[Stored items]
**********
-- ==== Sys2Proof/Safety.lean ====
section
/-!
DEFINITION. The terms claims are stated in: what reporting may touch and when two states agree but for reports; when a
request is one that its command takes up, and what an answered lane holds; what a running event and a request leave; and the
good states of the block.
-/

namespace Sys2Proof.Machine

/-! ## States that agree but for reports

An event that raises a notice is recorded, told to the subscribed sessions, and, for a health change, kept in the History Store
(R39, R67, R483). What this may touch is erased by `bare`; everything else of the state is left standing. -/

/-- A session without its notices. -/
def Session.bare (x : Session) : Session := { x with notices := [], nextNotice := 0, dropped := 0 }

/-- A ring port without what sending a frame leaves on it. -/
def RingPort.bare (p : RingPort) : RingPort := { p with tx := 0, lpi := false, txEmptySince := 0 }

/-- The counters without those of dropped recorder records (0x80F0) and of the level crossings (0x4C86) and refusals (0x4C88)
of queue 0x0A. -/
def bareCounts (t : Table Nat) : Table Nat :=
  tdel (tdel (tdel t (pkey 0x80F0 0)) (pkey 0x4C86 0x0A)) (pkey 0x4C88 0x0A)

/-- The state without what reports touch: outputs, reported health, performance counters and window meters, the notices of
every session, the response buffer's waiting messages, the sender's part of the ring ports, queue 0x0A and the count of pushes, the recorder's queue
and last-gasp ring, the instant since which the module has been calm, and what the end of every command judges: the fabric's
voltage and the deadlines (R227), and the causes at ATTN (R116). -/
def State.bare (s : State) : State :=
  { s with
    out := []
    health := []
    perf := .reset
    par.counts := bareCounts s.par.counts
    link.sessions := s.link.sessions.map Session.bare
    hl.waiting := []
    hl.rsp := []
    hl.lastCause := 0
    fe.fabricMv := 0
    fe.deadlineMisses := 0
    fe.pastDeadline := false
    ring.a := s.ring.a.bare
    ring.b := s.ring.b.bare
    ring.seq := 0
    qm.queues := tdel s.qm.queues 0x0A
    qm.pushed := 0
    ev.made := 0
    ev.queue := []
    ev.lastGasp := []
    ev.overflow := 0
    pwr.idleSince := none }

/-- `t` is `u` but for reports. -/
def Reports (u t : State) : Prop := u.bare = t.bare

/-- The command answers a next state, which is `u` but for reports. -/
def Leads (i : Instr) (s u : State) : Prop := ∃ t, exec i s = .next t ∧ Reports u t

/-! ## Requests -/

/-- A request that its command takes up in state `s`: the module hears it, its header is good, there is room for its session, its
lane accepts it, its layout is the command's, the class and Holder checks pass, no switch-over is near, at most 64
commands stand admitted, and the unit can start it (R20, R45, R54, R57, R60, R65, R66, R621, Table 2.3, Table 15.5). -/
structure Ready (c : Command) (r : Req) (s : State) : Prop where
  hears : (s.begin r.dt).hears r.src = true
  request : r.flags.getLsbD 0 = false
  header : c.headerOk r = true
  room : (s.begin r.dt).noRoom r.src.endpoint = false
  accepted : ((((s.begin r.dt).countRetry r).sessionHears r).lane r.src.endpoint r.lane.toNat).verdict c.opcode r = .accept
  layout : c.layout r.payload = true
  allowed : ((((s.begin r.dt).countRetry r).sessionHears r).occupy c r).accessCheck c r = none
  noSwitch : c.access = .open_ ∨ ((((s.begin r.dt).countRetry r).sessionHears r).occupy c r).switchWaits = false
  few : ((((s.begin r.dt).countRetry r).sessionHears r).occupy c r).admitted ≤ 64
  starts : r.waits = false ∨ c.access = .open_ ∨ c.opcode / 256 = 0x20

/-- The state a command that is taken up acts on: time has passed, the session has heard the message, and the command has its
lane. -/
def State.taken (s : State) (c : Command) (r : Req) : State :=
  (((s.begin r.dt).countRetry r).sessionHears r).occupy c r

/-- The lane of the request, its command ended with `status` and `payload` kept for a resend (R61, Table 2.6). -/
def State.answered (s : State) (r : Req) (status : Nat) (payload : List Byte) : State :=
  s.setLane r.src.endpoint r.lane.toNat
    { s.lane r.src.endpoint r.lane.toNat with phase := .idle, cached := some (status, payload) }

/-- The response of a request, as a message of the module (R50, R51). -/
def State.responseTo (s : State) (c : Command) (r : Req) (status : Nat) (payload : List Byte) : List Byte :=
  message r.lane.toNat 1 r.seq.toNat c.opcode status s.link.floor payload

/-- The message has been handed to the port: the ring sends it at once, the UART in its frame (R44), and the host link holds it for its
host. -/
def State.delivers (s : State) (dst : Source) (bytes : List Byte) : Prop :=
  match dst with
  | .host => bytes ∈ s.hl.rsp ∨ bytes ∈ s.hl.waiting
  | .uart => ∃ express, Out.message dst express (cobsFrame bytes) ∈ s.out
  | .ring _ _ _ _ => ∃ express, Out.message dst express bytes ∈ s.out

/-- The request is answered with OK and `payload`, and but for that answer and for reports the command leaves `u`. -/
def Answers (i : Instr) (r : Req) (s : State) (payload : List Byte) (u : State) : Prop :=
  Leads i s (u.answered r stOk payload)

/-- The command's plan items `cs` are issued on `b` (R224): where none of them waits for room the command answers OK with `payload`;
where some wait, the command has begun, and the last item that waits carries its answer. -/
def PlanAnswers (i : Instr) (r : Req) (s : State) (cs : List DriveCmd) (payload : List Byte) (b : State) : Prop :=
  let v := b.planChange cs none
  ((cs = [] ∨ ∀ it rest, v.plan.held ≠ rest ++ [(it, none)]) → Answers i r s payload v) ∧
  ∀ it rest, cs ≠ [] → v.plan.held = rest ++ [(it, none)] →
    let u := { v with plan.held := rest ++ [(it, some (r.src.endpoint, r.lane.toNat, payload))] }
    Leads i s (u.setLane r.src.endpoint r.lane.toNat { u.lane r.src.endpoint r.lane.toNat with phase := .begun })

/-- The same for a change of points that is launched lp.override_lead after the command's admission (R157). -/
def RelaunchAnswers (i : Instr) (r : Req) (s : State) (ps : List Pid) (payload : List Byte) (b : State) : Prop :=
  PlanAnswers i r s (b.relaunchCmds ps (b.admittedTb r + b.num 0x3023 * ms) 0) payload b

/-! ## Good states -/

/-- The life-cycle states are BLANK 0, PROVISIONED 1, IN_SERVICE 2 and RETIRED 3 (Table 14.4). -/
def lifecycleLegal (n : Nat) : Prop := n ≤ 3

/-- The life cycle stays, or moves as Table 14.5 says. -/
def lifecycleMoves (a b : Nat) : Prop := b = a ∨ (a = 0 ∧ b = 1) ∨ (a = 1 ∧ b = 2) ∨ (a = 2 ∧ b = 1) ∨ (a < 3 ∧ b = 3)

end Sys2Proof.Machine
end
**********
What to work on:
Check the entries above line by line and return each one containing the word "bareCounts".

Response to this task:
def bareCounts (t : Table Nat) : Table Nat :=
    par.counts := bareCounts s.par.counts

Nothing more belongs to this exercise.